Please return the lines below verbatim, beginning at the one that has "split <;> simp [h]" and stopping after the one that has "theorem State.runSearch_spine (s", and add no other lines.

**********

/-! ### Array -/

@[simp] theorem State.arrayNote_spine (s : State) (a1) (a2) (a3) : (State.arrayNote s a1 a2 a3).spine = s.spine := by simp [State.arrayNote, foldl_spine]
@[simp] theorem State.modBank_spine (s : State) (a1) (a2) : (State.modBank s a1 a2).spine = s.spine := rfl
@[simp] theorem State.loseEntries_spine (s : State) (a1) (a2) (a3) (a4) : (State.loseEntries s a1 a2 a3 a4).spine = s.spine := by unfold State.loseEntries; dsimp only; (repeat' (first | rfl | assumption | split | refine foldl_spine_of ?_ (fun _ _ => ?_) | refine elim_spine_of ?_ (fun _ => ?_))) <;> simp [foldl_spine]
@[simp] theorem State.runHeld_spine (s : State) (a1) : (State.runHeld s a1).spine = s.spine := by unfold State.runHeld; (repeat' split) <;> simp [foldl_spine]
@[simp] theorem State.runPublish_spine (s : State) (a1) : (State.runPublish s a1).spine = s.spine := by unfold State.runPublish; (repeat' split) <;> simp [foldl_spine]
@[simp] theorem State.onUp_spine (s : State) (a1) (k : Port → State) (h : ∀ p, (k p).spine = s.spine) : (State.onUp s a1 k).spine = s.spine := by
  unfold State.onUp
  refine elim_spine_of rfl fun _ => ?_
  split <;> simp [h]
@[simp] theorem State.runSearch_spine (s : State) (a1) : (State.runSearch s a1).spine = s.spine := by unfold State.runSearch; (repeat' (first | rfl | assumption | split | refine foldl_spine_of ?_ (fun _ _ => ?_) | refine elim_spine_of ?_ (fun _ => ?_))) <;> simp [foldl_spine]
@[simp] theorem State.heldRun_spine (s : State) : (State.heldRun s).spine = s.spine := by unfold State.heldRun; dsimp only; (repeat' (first | rfl | assumption | split | refine foldl_spine_of ?_ (fun _ _ => ?_) | refine elim_spine_of ?_ (fun _ => ?_))) <;> simp [foldl_spine]
@[simp] theorem State.bankLost_spine (s : State) (a1) : (State.bankLost s a1).spine = s.spine := by unfold State.bankLost; dsimp only; (repeat' split) <;> simp [foldl_spine]
@[simp] theorem State.rebuildBank_spine (s : State) (a1) : (State.rebuildBank s a1).spine = s.spine := by unfold State.rebuildBank; (repeat' split) <;> simp [foldl_spine]
@[simp] theorem State.bankFault_spine (s : State) (a1) : (State.bankFault s a1).spine = s.spine := by unfold State.bankFault; dsimp only; (repeat' split) <;> simp [foldl_spine]
@[simp] theorem State.bankRebuilt_spine (s : State) (a1) : (State.bankRebuilt s a1).spine = s.spine := by unfold State.bankRebuilt; dsimp only; (repeat' (first | rfl | assumption | split | refine foldl_spine_of ?_ (fun _ _ => ?_))) <;> simp [foldl_spine]
@[simp] theorem State.mapShadow_spine (s : State) (a1) : (State.mapShadow s a1).spine = s.spine := rfl
@[simp] theorem State.loseAt_spine (s : State) (a1) (a2) : (State.loseAt s a1 a2).spine = s.spine := by simp [State.loseAt, foldl_spine]
@[simp] theorem State.dropShadowless_spine (s : State) (a1) : (State.dropShadowless s a1).spine = s.spine := by unfold State.dropShadowless; (repeat' (first | rfl | assumption | split | refine foldl_spine_of ?_ (fun _ _ => ?_) | refine elim_spine_of ?_ (fun _ => ?_))) <;> simp [foldl_spine]
@[simp] theorem State.compareEntries_spine (s : State) (a1) : (State.compareEntries s a1).spine = s.spine := by unfold State.compareEntries; dsimp only; (repeat' split) <;> simp [foldl_spine]
@[simp] theorem State.rowMismatch_spine (s : State) (a1) : (State.rowMismatch s a1).spine = s.spine := by unfold State.rowMismatch; dsimp only; (repeat' split) <;> simp [foldl_spine]
@[simp] theorem State.rowUpset_spine (s : State) (a1) : (State.rowUpset s a1).spine = s.spine := by unfold State.rowUpset; dsimp only; (repeat' split) <;> simp [foldl_spine]
@[simp] theorem State.shadowCompare_spine (s : State) (a1) : (State.shadowCompare s a1).spine = s.spine := by simp [State.shadowCompare, foldl_spine]
@[simp] theorem State.holeRemoval_spine (s : State) (a1) : (State.holeRemoval s a1).spine = s.spine := by unfold State.holeRemoval; (repeat' split) <;> simp [foldl_spine]
@[simp] theorem State.idleWithdraw_spine (s : State) (a1) : (State.idleWithdraw s a1).spine = s.spine := by unfold State.idleWithdraw; dsimp only; (repeat' split) <;> simp [foldl_spine]
@[simp] theorem State.discardCopy_spine (s : State) (a1) : (State.discardCopy s a1).spine = s.spine := by
  unfold State.discardCopy
  refine foldl_spine_of rfl fun s x => ?_
  split
  · exact foldl_spine_of rfl fun _ _ => by simp
  · rfl
@[simp] theorem State.copyVerify_spine (s : State) (a1) : (State.copyVerify s a1).spine = s.spine := by unfold State.copyVerify; dsimp only; (repeat' split) <;> simp [foldl_spine]

/-! ### Records -/

@[simp] theorem State.metaSectorFails_spine (s : State) (a1) (a2) (a3) : (State.metaSectorFails s a1 a2 a3).spine = s.spine := by
  unfold State.metaSectorFails
  extract_lets lo bad seqHit recHit dirHit tableHit shadowHit seqs recs dir tables s1 hit s2 s3 s4 s5 s6 s7
  have h1 : s1.spine = s.spine := rfl
  clear_value s1 hit
  have h2 : s2.spine = s.spine := by simp [s2, h1]
  clear_value s2
  have h3 : s3.spine = s.spine := foldl_spine_of h2 (fun _ _ => by simp)
  clear_value s3
  have h4 : s4.spine = s.spine := foldl_spine_of h3 (fun _ _ => foldl_spine_of rfl fun _ _ => by split <;> simp)
  clear_value s4
  have h5 : s5.spine = s.spine := foldl_spine_of (by simp [h4]) (fun _ _ => by simp)
  clear_value s5
  have h6 : s6.spine = s.spine := foldl_spine_of h5 (fun _ _ => by simp)
  clear_value s6
  have h7 : s7.spine = s.spine := by simp [s7, h6]
  clear_value s7
  split <;> simp [h7]

/-! ### Memory -/

@[simp] theorem State.modStack_spine (s : State) (a1) (a2) : (State.modStack s a1 a2).spine = s.spine := rfl
@[simp] theorem State.modGroup_spine (s : State) (a1) (a2) : (State.modGroup s a1 a2).spine = s.spine := rfl
@[simp] theorem State.memNote_spine (s : State) (a1) (a2) (a3) : (State.memNote s a1 a2 a3).spine = s.spine := by simp [State.memNote, foldl_spine]
@[simp] theorem State.losePages_spine (s : State) (a1) : (State.losePages s a1).spine = s.spine := by simp [State.losePages, foldl_spine]
@[simp] theorem State.loseChunks_spine (s : State) (a1) : (State.loseChunks s a1).spine = s.spine := by unfold State.loseChunks; (repeat' (first | rfl | assumption | split | refine foldl_spine_of ?_ (fun _ _ => ?_) | refine elim_spine_of ?_ (fun _ => ?_))) <;> simp [foldl_spine]
@[simp] theorem State.dropCached_spine (s : State) : (State.dropCached s).spine = s.spine := rfl
@[simp] theorem State.mapMirrors_spine (s : State) (a1) : (State.mapMirrors s a1).spine = s.spine := rfl
@[simp] theorem State.unwriteRows_spine (s : State) (a1) : (State.unwriteRows s a1).spine = s.spine := rfl
@[simp] theorem State.copyGone_spine (s : State) (a1) : (State.copyGone s a1).spine = s.spine := rfl
@[simp] theorem State.faultUnmirrored_spine (s : State) : (State.faultUnmirrored s).spine = s.spine := by simp [State.faultUnmirrored, foldl_spine]
@[simp] theorem State.copyWritten_spine (s : State) : (State.copyWritten s).spine = s.spine := rfl
@[simp] theorem State.rehomeSeqs_spine (s : State) (a1) : (State.rehomeSeqs s a1).spine = s.spine := by
  unfold State.rehomeSeqs
  exact foldl_spine_of rfl fun _ _ => by simp
@[simp] theorem State.moveChunkOut_spine (s : State) (a1) (a2) : (State.moveChunkOut s a1 a2).spine = s.spine := by unfold State.moveChunkOut; (repeat' split) <;> simp [foldl_spine]
@[simp] theorem State.evacuateGroup_spine (s : State) (a1) : (State.evacuateGroup s a1).spine = s.spine := by simp [State.evacuateGroup, foldl_spine]
@[simp] theorem State.emptyGroup_spine (s : State) (a1) (a2) : (State.emptyGroup s a1 a2).spine = s.spine := by simp [State.emptyGroup, foldl_spine]
@[simp] theorem State.groupLoses_spine (s : State) (a1) : (State.groupLoses s a1).spine = s.spine := by unfold State.groupLoses; dsimp only; (repeat' split) <;> simp [foldl_spine]
@[simp] theorem State.loseStack_spine (s : State) (a1) : (State.loseStack s a1).spine = s.spine := by unfold State.loseStack; dsimp only; (repeat' split) <;> simp [foldl_spine]
@[simp] theorem State.setRowCount_spine (s : State) (a1) (a2) (a3) : (State.setRowCount s a1 a2 a3).spine = s.spine := rfl
@[simp] theorem State.retireRow_spine (s : State) (a1) (a2) : (State.retireRow s a1 a2).spine = s.spine := by unfold State.retireRow; dsimp only; (repeat' (first | rfl | assumption | split | refine foldl_spine_of ?_ (fun _ _ => ?_))) <;> simp [foldl_spine]
@[simp] theorem State.repairRow_spine (s : State) (a1) (a2) : (State.repairRow s a1 a2).spine = s.spine := by unfold State.repairRow; dsimp only; (repeat' split) <;> simp [foldl_spine]
@[simp] theorem State.noteLost_spine (s : State) (a1) (a2) (a3) : (State.noteLost s a1 a2 a3).spine = s.spine := by simp [State.noteLost, foldl_spine]
@[simp] theorem State.keptLost_spine (s : State) (a1) (a2) : (State.keptLost s a1 a2).spine = s.spine := by unfold State.keptLost; dsimp only; (repeat' split) <;> simp [foldl_spine]
@[simp] theorem State.sectorLost_spine (s : State) (a1) (a2) (a3) : (State.sectorLost s a1 a2 a3).spine = s.spine := by unfold State.sectorLost; dsimp only; (repeat' split) <;> simp [foldl_spine]
@[simp] theorem State.tagFails_spine (s : State) (a1) (a2) (a3) (a4) : (State.tagFails s a1 a2 a3 a4).spine = s.spine := by unfold State.tagFails; dsimp only; (repeat' split) <;> simp [foldl_spine]
@[simp] theorem State.shelfFails_spine (s : State) (a1) : (State.shelfFails s a1).spine = s.spine := by simp [State.shelfFails, foldl_spine]
@[simp] theorem State.readRefused_spine (s : State) (a1) (a2) : (State.readRefused s a1 a2).spine = s.spine := by unfold State.readRefused; (repeat' split) <;> simp [foldl_spine]
@[simp] theorem State.lineRead_spine (s : State) (a1) (a2) (a3) (a4) : (State.lineRead s a1 a2 a3 a4).spine = s.spine := by unfold State.lineRead; dsimp only; (repeat' split) <;> simp [foldl_spine]
@[simp] theorem State.readFault_spine (s : State) (a1) : (State.readFault s a1).spine = s.spine := by unfold State.readFault; (repeat' split) <;> simp [foldl_spine]
@[simp] theorem State.readFaults_spine (s : State) (a1) : (State.readFaults s a1).spine = s.spine := by
  unfold State.readFaults State.live; split <;> simp [foldl_spine]
@[simp] theorem State.evacuationEnd_spine (s : State) (a1) : (State.evacuationEnd s a1).spine = s.spine := by unfold State.evacuationEnd; dsimp only; (repeat' split) <;> simp [foldl_spine]
@[simp] theorem State.rebuildEnd_spine (s : State) (a1) : (State.rebuildEnd s a1).spine = s.spine := by unfold State.rebuildEnd; (repeat' split) <;> simp [foldl_spine]

/-! ### Direct -/

@[simp] theorem State.cxlFails_spine (s : State) (a1) (a2) : (State.cxlFails s a1 a2).spine = s.spine := by simp [State.cxlFails, foldl_spine]
@[simp] theorem State.cxlRead_spine (s : State) (a1) (a2) (a3) : (State.cxlRead s a1 a2 a3).spine = s.spine := by unfold State.cxlRead; (repeat' split) <;> simp [foldl_spine]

**********

▶ _Answer section_:
  split <;> simp [h]
@[simp] theorem State.runSearch_spine (s : State) (a1) : (State.runSearch s a1).spine = s.spine := by unfold State.runSearch; (repeat' (first | rfl | assumption | split | refine foldl_spine_of ?_ (fun _ _ => ?_) | refine elim_spine_of ?_ (fun _ => ?_))) <;> simp [foldl_spine]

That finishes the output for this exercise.